* **Data to use**

---+---

/-- Record what a valid training record says of a lane and its partner. EQ_ACK answers a request that was applied on
every wavelength the lane uses (R368). -/
def State.noteRecord (s : State) (n : Nat) (r : List Byte) : State :=
  let id := w64 (u64 r 4)
  let s := s.modLane n (fun l => { l with
    sameIds := if l.sameIds ≠ 0 && l.partnerId = id then l.sameIds + 1 else 1, partnerId := id,
    rxCaps := byte (u8 r 1), rxFrameNo := BitVec.ofNat 16 (u16 r 2),
    rxCoord := w32 (u32 r 12 / 256 * 256), rxAt := s.now })
  if 3 ≤ u8 r 0 then
    let ack := s.takesEq n false (u8 r 18) (u8 r 19) && ((s.lane n).fadami || s.takesEq n true (u8 r 20) (u8 r 21))
    (((s.applyEq n false (u8 r 18) (u8 r 19)).applyEq n true (u8 r 20) (u8 r 21))).modLane n (fun l => { l with eqAck := ack })
  else s

/-- The round trip by a record's ECHO and HOLD (R367 step 6, R368). -/
def State.roundTrip (s : State) (n : Nat) (r : List Byte) : Option Nat :=
  ((s.lane n).frames.find? (fun f => f.1.toNat == u16 r 24)).map (fun f => s.now - f.2 - u32 r 26)

/-- The frequency offset, in 1/16 ppm, is within the mode's bound (R363, R364). -/
def State.clockOk (s : State) (lp : Nat) (freq : W32) : Bool :=
  decide ((sgn 32 freq.toNat).natAbs ≤ (if s.runsIndep lp then 110 else 10) * 16)

/-- Step 6 for one lane: the offset is checked and the round trip measured. -/
def State.measure (s : State) (lp n : Nat) (r : List Byte) (freq : W32) : State :=
  match s.roundTrip n r with
  | none => s
  | some t =>
    let s := s.modPort lp (fun p => { p with rttNs := w32 t, freqOffset := freq })
    if !s.clockOk lp freq then s.portFail lp 5
    else if 20500 < t then s.portFail lp 6
    else s.modLane n (fun l => { l with ready := true })

/-- The ACTIVE logical port of port block `p`. -/
def State.activeOf (s : State) (p : Nat) : Option Nat := ((List.range 4).map (4 * p + ·)).find? s.portActive

/-- A spare that fails training or its checks is not used (R376). -/
def State.spareFail (s : State) (n : Nat) : State := s.modLane n (fun l => { l.off with miscabled := true })

/-- The ACTIVE logical port of block `p` for which spare `n` trains: the one whose partner it reports, else the first. -/
def State.spareFor (s : State) (n p : Nat) : Option Nat :=
  match ((List.range 4).map (4 * p + ·)).find? (fun lp => s.portActive lp && s.hashOf n lp) with
  | some lp => some lp
  | none => s.activeOf p

/-- A spare that is identified and must go native proposes its SWITCH_AT frame and keeps its partner's (R367 step 4). -/
def Lane.spareSwitch (l : Lane) (r : List Byte) : Lane :=
  { l with
    ownSwitch := some (l.ownSwitch.getD ((l.frameNo.toNat + 64) % 65536)),
    switchAt := if u8 r 0 = 2 then some (max (u16 r 16) (l.switchAt.getD 0)) else l.switchAt }

/-- A spare in training for an ACTIVE port (R367, R376): identified, it must report its port partner's hash, and with
AUDIT_STRICT its expected partner (`bad`; the spare alone fails, DESIGN CHOICE, log entry 60); in the port's mode and
equalised, its offset and round trip are checked on a READY record, and it rests as STANDBY. -/
def State.advanceSpare (s : State) (n p : Nat) (bad : Bool) (r : List Byte) (freq : W32) : State :=
  let l := s.lane n
  match s.spareFor n p with
  | none => s
  | some lp =>
    if l.sameIds < 8 then s
    else if (bad && bit (s.reg (Reg.portCfg p)) 6) || !s.hashOf n lp then s.spareFail n
    else if l.fadami && !(s.port lp).fadami then s.modLane n (·.spareSwitch r)
    else if !s.eqReady n || u8 r 0 ≠ 4 then s
    else match s.roundTrip n r with
      | none => s
      | some t =>
        if !s.clockOk lp freq || 20500 < t then s.spareFail n
        else s.modLane n (fun l => { l with st := .standby, ready := true })

/-- Both proposed SWITCH_AT frames of a spare have come, and its partner advertises NATIVE (R366, R367 step 4, R376). -/
def Lane.spareDue (l : Lane) : Bool :=
  l.rxCaps.getLsbD 0 &&
  match l.ownSwitch, l.switchAt with
  | some a, some b => frameReached l.frameNo.toNat a && frameReached l.rxFrameNo.toNat b
  | _, _ => false

/-- A record on a lane of a port in fast retrain: the wiring, the offset and the round trip are checked again (R367
steps 3 and 6, R369). -/
def State.retrainRecord (s : State) (lp n : Nat) (bad fresh : Bool) (r : List Byte) (freq : W32) : State :=
  if (bad && bit (s.reg (Reg.portCfg (lp / 4))) 6) || (fresh && !s.consistent lp) then s.portFail lp 3
  else if 8 ≤ (s.lane n).sameIds && u8 r 0 = 4 then s.measure lp n r freq
  else s

/-- TRAINING_RECORD_RECEIVED (R368): `freq` is the frequency offset the clock recovery measures. -/
def execTrainingRecordReceived (n : Fin 528) (rec : List Byte) (freq : W32) (s : State) : Host.Outcome State Fault Refusal :=
  let l := s.lane n
  if !s.clocked || !(l.st = .training ∨ l.st = .locked) then .next s
  else if !recordOk rec then
    -- it ends the run of consecutive valid records (R367 step 3)
    .next ((s.bump (Reg.recBad n)).modLane n (fun l => { l with sameIds := if l.sameIds < 8 then 0 else l.sameIds }))
  else
    let s := s.noteRecord n rec
    let fresh := decide ((s.lane n).sameIds = 8)
    let (bad, s) := if fresh then s.expectCheck n else (false, s)
    match s.spareTarget n, s.laneOwner n with
    | some p, none => .next (s.advanceSpare n p bad rec freq)
    | _, none => .next s
    | _, some (lp, _) =>
      let p := s.port lp
      if p.st = .active && p.retraining then .next (s.retrainRecord lp n bad fresh rec freq)
      else if p.st ≠ .training then .next s
      else if bad && bit (s.reg (Reg.portCfg (lp / 4))) 6 then .next (s.portFail lp 3)
      else if fresh && !s.consistent lp then .next (s.portFail lp 3)
      else
        let c := (s.lane n).rxCaps
        let s := s.modPort lp (fun p => { p with
          partnerCellsOnly := c.getLsbD 1, partnerIndep := c.getLsbD 2,
          partnerFabric := c.getLsbD 3, partnerCoord := (s.lane n).rxCoord,
          switchAt := if u8 rec 0 = 2 then some (max (u16 rec 16) (p.switchAt.getD 0)) else p.switchAt })
        let s := if p.trainStep = 5 && u8 rec 0 = 4 then s.measure lp n rec freq else s
        if (s.port lp).st = .training then .next (s.advanceTraining lp) else .next s

/-- A lane in native signalling, its lock regained: frames are counted from here on both wavelengths (R351). -/
def Lane.native (l : Lane) : Lane :=
  { l with
    fadami := false, st := .locked, rxHalf := none, w1 := { l.w1 with lock := true, tail := [], rxBits := 0 },
    w2 := { l.w2 with lock := true, tail := [], rxBits := 0 } }

/-- NATIVE_MODE_SWITCH (R367 step 4): `t` is a logical port, or a spare lane 512-527 in training for one. -/
def execNativeModeSwitch (t : Fin 528) (skewUi : Nat) (s : State) : Host.Outcome State Fault Refusal :=
  if !s.clocked then .next s
  else if t.val < 512 then
    let p := s.port t
    if p.st ≠ .training || p.trainStep ≠ 3 || !s.goesNative t || !s.switchDue t then .next s
    else if 4096 < skewUi then .next (s.portFail t 4)
    else
      let s := s.setLanes t Lane.native
      .next ((s.modPort t (fun p => { p with trainStep := 4, fadami := false })).advanceTraining t)
  else
    let l := s.lane t
    match (s.spareTarget t).bind (s.spareFor t) with
    | none => .next s
    | some lp =>
      if !(l.st = .training ∨ l.st = .locked) || l.sameIds < 8 || !l.fadami || (s.port lp).fadami || !l.spareDue then .next s
      else if 4096 < skewUi then .next (s.spareFail t)
      else .next (s.modLane t Lane.native)

/-- The best setting of a search: the largest open eye among those that keep the ratio (R370). -/
def bestEye (eyes : List EqPoint) : Option EqPoint :=
  (eyes.filter (fun e => e.berOk && [0, 2, 4, 6].contains e.pre && decide (e.post % 4 = 0 ∧ e.post ≤ 28))).foldl
    (fun a e => match a with
      | some b => if b.area < e.area then some e else some b
      | none => some e) none

/-- TX_EQ_COMPLETE (R370). -/
def execTxEqComplete (n : Fin 528) (w2 : Bool) (eyes : List EqPoint) (s : State) : Host.Outcome State Fault Refusal :=
  if !s.powered then .next s else
  let l := s.lane n
  let owner := s.laneOwner n
  let inStep := match owner with
    | some (lp, _) => let p := s.port lp
      decide (p.st = .training) && (p.trainStep == 4 || (p.trainStep == 3 && !s.goesNative lp))
    | none => (s.spareTarget n).isSome && decide (8 ≤ l.sameIds) && decide (l.st = .training ∨ l.st = .locked)
  if !inStep || s.eqLock n w2 || (l.wave w2).eqDone || (w2 && l.fadami) then .next s
  else match bestEye eyes with
    | none => match owner with
      | some (lp, _) => .next (s.portFail lp 7)
      | none => .next (s.spareFail n)
    | some e =>
      let s := { s with pwr := { s.pwr with eqStale := s.pwr.eqStale.filter (· != n.val) } }
      let s := s.modLane n (fun l => { l.modWave w2 (fun w => { w with eqDone := true }) with
        eqRequest := setFld (setFld l.eqRequest (if w2 then 16 else 0) 8 e.pre) (if w2 then 24 else 8) 8 e.post })
      match owner with
      | some (lp, _) => .next (s.advanceTraining lp)
      | none => .next s

/-- A spare lane in training for a port, past `ns` since its training started. -/
def State.spareLate (s : State) (n ns : Nat) : Bool :=
  let l := s.lane n
  decide (512 ≤ n) && decide (l.st = .training ∨ l.st = .locked) && decide (l.trainAt + ns ≤ s.now)

/-- NO_LIGHT (R367 step 1): of a logical port, or of a spare lane 512-527 (R376). -/
def execNoLight (t : Fin 528) (s : State) : Host.Outcome State Fault Refusal :=
  if !s.powered then .next s
  else if t.val < 512 then
    let p := s.port t
    if p.st = .training && p.trainStep = 1 && decide (p.trainAt + 100 * us ≤ s.now) then .next (s.portFail t 1) else .next s
  else if s.spareLate t (100 * us) && (s.lane t).sameIds = 0 then .next (s.spareFail t) else .next s

/-- TRAIN_TIMEOUT (R367): of a logical port, or of a spare lane 512-527 by its port's limit (R376). -/
def execTrainTimeout (t : Fin 528) (s : State) : Host.Outcome State Fault Refusal :=
  if !s.powered then .next s
  else if t.val < 512 then
    let p := s.port t
    if p.st = .training && decide (p.trainAt + s.regN (Reg.trainTimeout (t.val / 4)) * ms ≤ s.now)
    then .next (s.portFail t (if p.reason = 0 then 2 else p.reason)) else .next s
  else
    match s.spareTarget t with
    | some p => if s.spareLate t (s.regN (Reg.trainTimeout p) * ms) then .next (s.spareFail t) else .next s
    | none => .next s

/-! ### Control items (R356, R359, R362) -/

/-- Take a control item: the parsed stream, when it holds items, must have it next. -/
def State.ctlItem (s : State) (lp : Nat) (ws : List W32) : Option State :=
  match (s.port lp).rxItems with
  | [] => some s
  | (tag, bs) :: rest =>
    if fld tag 0 2 = kindControl && bs = ws.flatMap (fun w => leBytes 4 w.toNat)
    then some (s.modPort lp (fun p => { p with rxItems := rest })) else none

/-- A control item that an end sends only when it is ACTIVE: neither LINK_UP nor INIT credits. -/
def fromActive (ws : List W32) : Bool :=
  let t := fld (ws.headD 0) 0 8
  t != 7 && !(t == 1 && (ws.drop 1).all (fun w => bit w 4))

/-- Run a control item's effect on a port whose link is up. -/
def ctlRun (lp : Nat) (ws : List W32) (f : State → State) (s : State) : Host.Outcome State Fault Refusal :=
  let p := s.port lp
  if !s.clocked || !s.lportExists lp || !(p.st = .active ∨ (p.st = .training ∧ p.trainStep = 6)) then .next s
  else match s.ctlItem lp ws with
    | none => .next s
    | some s => .next (f (if fromActive ws then s.modPort lp (fun p => { p with peerUp := true }) else s))

/-- One CREDIT word (R362): with INIT the account's limit, which a repeated INIT gives again, else the cumulative count
returned. A count for an account that no INIT granted shows that the partner has opened it (R73, DEDUCED, log entry 59). -/
def State.creditWord (s : State) (lp : Nat) (w : W32) : State :=
  let v := fld w 16 16
  s.modSw (fun x => { x with
    txAcct := smod {} x.txAcct (akey lp (fld w 0 3) (bit w 3)) (fun a =>
      if bit w 4 then { a with advertised := true, limit := v }
      else { a with advertised := true, returned := a.returned + (v + 65536 - a.returned % 65536) % 65536 }) })

/-- CREDIT (R362). `ws` are its account words. -/
def execCredit (lp : Fin 512) (ws : List W32) (s : State) : Host.Outcome State Fault Refusal :=
  ctlRun lp (w32 0x01 :: ws) (fun s => ws.foldl (fun s w => s.creditWord lp w) s) s

/-- LINK_UP (R367 step 7): with the partner's INIT credits, the port becomes ACTIVE. An ACTIVE port answers a LINK_UP with
its own until the partner shows that it is ACTIVE too (R356, DESIGN CHOICE, log entry 60). -/
def execLinkUp (lp : Fin 512) (ws : List W32) (s : State) : Host.Outcome State Fault Refusal :=
  ctlRun lp [0x07] (fun s =>
    if (s.port lp).st ≠ .training then
      (if (s.port lp).peerUp || (s.port lp).retraining then s else s.sendLinkUp lp)
    else
      let s := (ws.filter (fun w => bit w 4)).foldl (fun s w => s.creditWord lp w) s
      let s := s.modPort lp (fun p => { p with
        st := .active, trainStep := 7, idleSince := s.now, lastSendAt := s.now,
        -- a TX_SLEEP_FORCE 3 written before the link was up is still held (R375)
        offHeld := decide (fld (s.reg (Reg.portCtrl (lp / 4) (lp % 4))) 1 2 = 3) })
      -- the cap balances start full (R83)
      let s := (s.setCap lp 0 (s.capDepth lp 0)).setCap lp 1 (s.capDepth lp 1)
      let s := (s.portLanes lp).zipIdx.foldl (fun s x => s.modLane x.1 (fun l => { l with st := .inUse, position := x.2 })) s
      let s := s.modRoute (fun r => { r with rejoin := r.rejoin.filter (fun x => x.1 != lp.val) ++ [(lp.val, s.now)] })
      let n := 512 + lp.val / 32
      -- the block's spare trains for the port anew, unless it carries another's position (R376)
      if s.spareTarget n = some (lp.val / 4) && ((s.lane n).st = .off || (s.lane n).st = .standby) && (s.lane n).serves.isNone
      then s.modLane n (·.train s.now) else s) s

---+---

* **Task item**
Output exactly the lines of the material above from the one containing "decide ((sgn 32" up to and including the one containing "def State.spareFail (s".

* **Output for this task**
  decide ((sgn 32 freq.toNat).natAbs ≤ (if s.runsIndep lp then 110 else 10) * 16)

/-- Step 6 for one lane: the offset is checked and the round trip measured. -/
def State.measure (s : State) (lp n : Nat) (r : List Byte) (freq : W32) : State :=
  match s.roundTrip n r with
  | none => s
  | some t =>
    let s := s.modPort lp (fun p => { p with rttNs := w32 t, freqOffset := freq })
    if !s.clockOk lp freq then s.portFail lp 5
    else if 20500 < t then s.portFail lp 6
    else s.modLane n (fun l => { l with ready := true })

/-- The ACTIVE logical port of port block `p`. -/
def State.activeOf (s : State) (p : Nat) : Option Nat := ((List.range 4).map (4 * p + ·)).find? s.portActive

/-- A spare that fails training or its checks is not used (R376). -/
def State.spareFail (s : State) (n : Nat) : State := s.modLane n (fun l => { l.off with miscabled := true })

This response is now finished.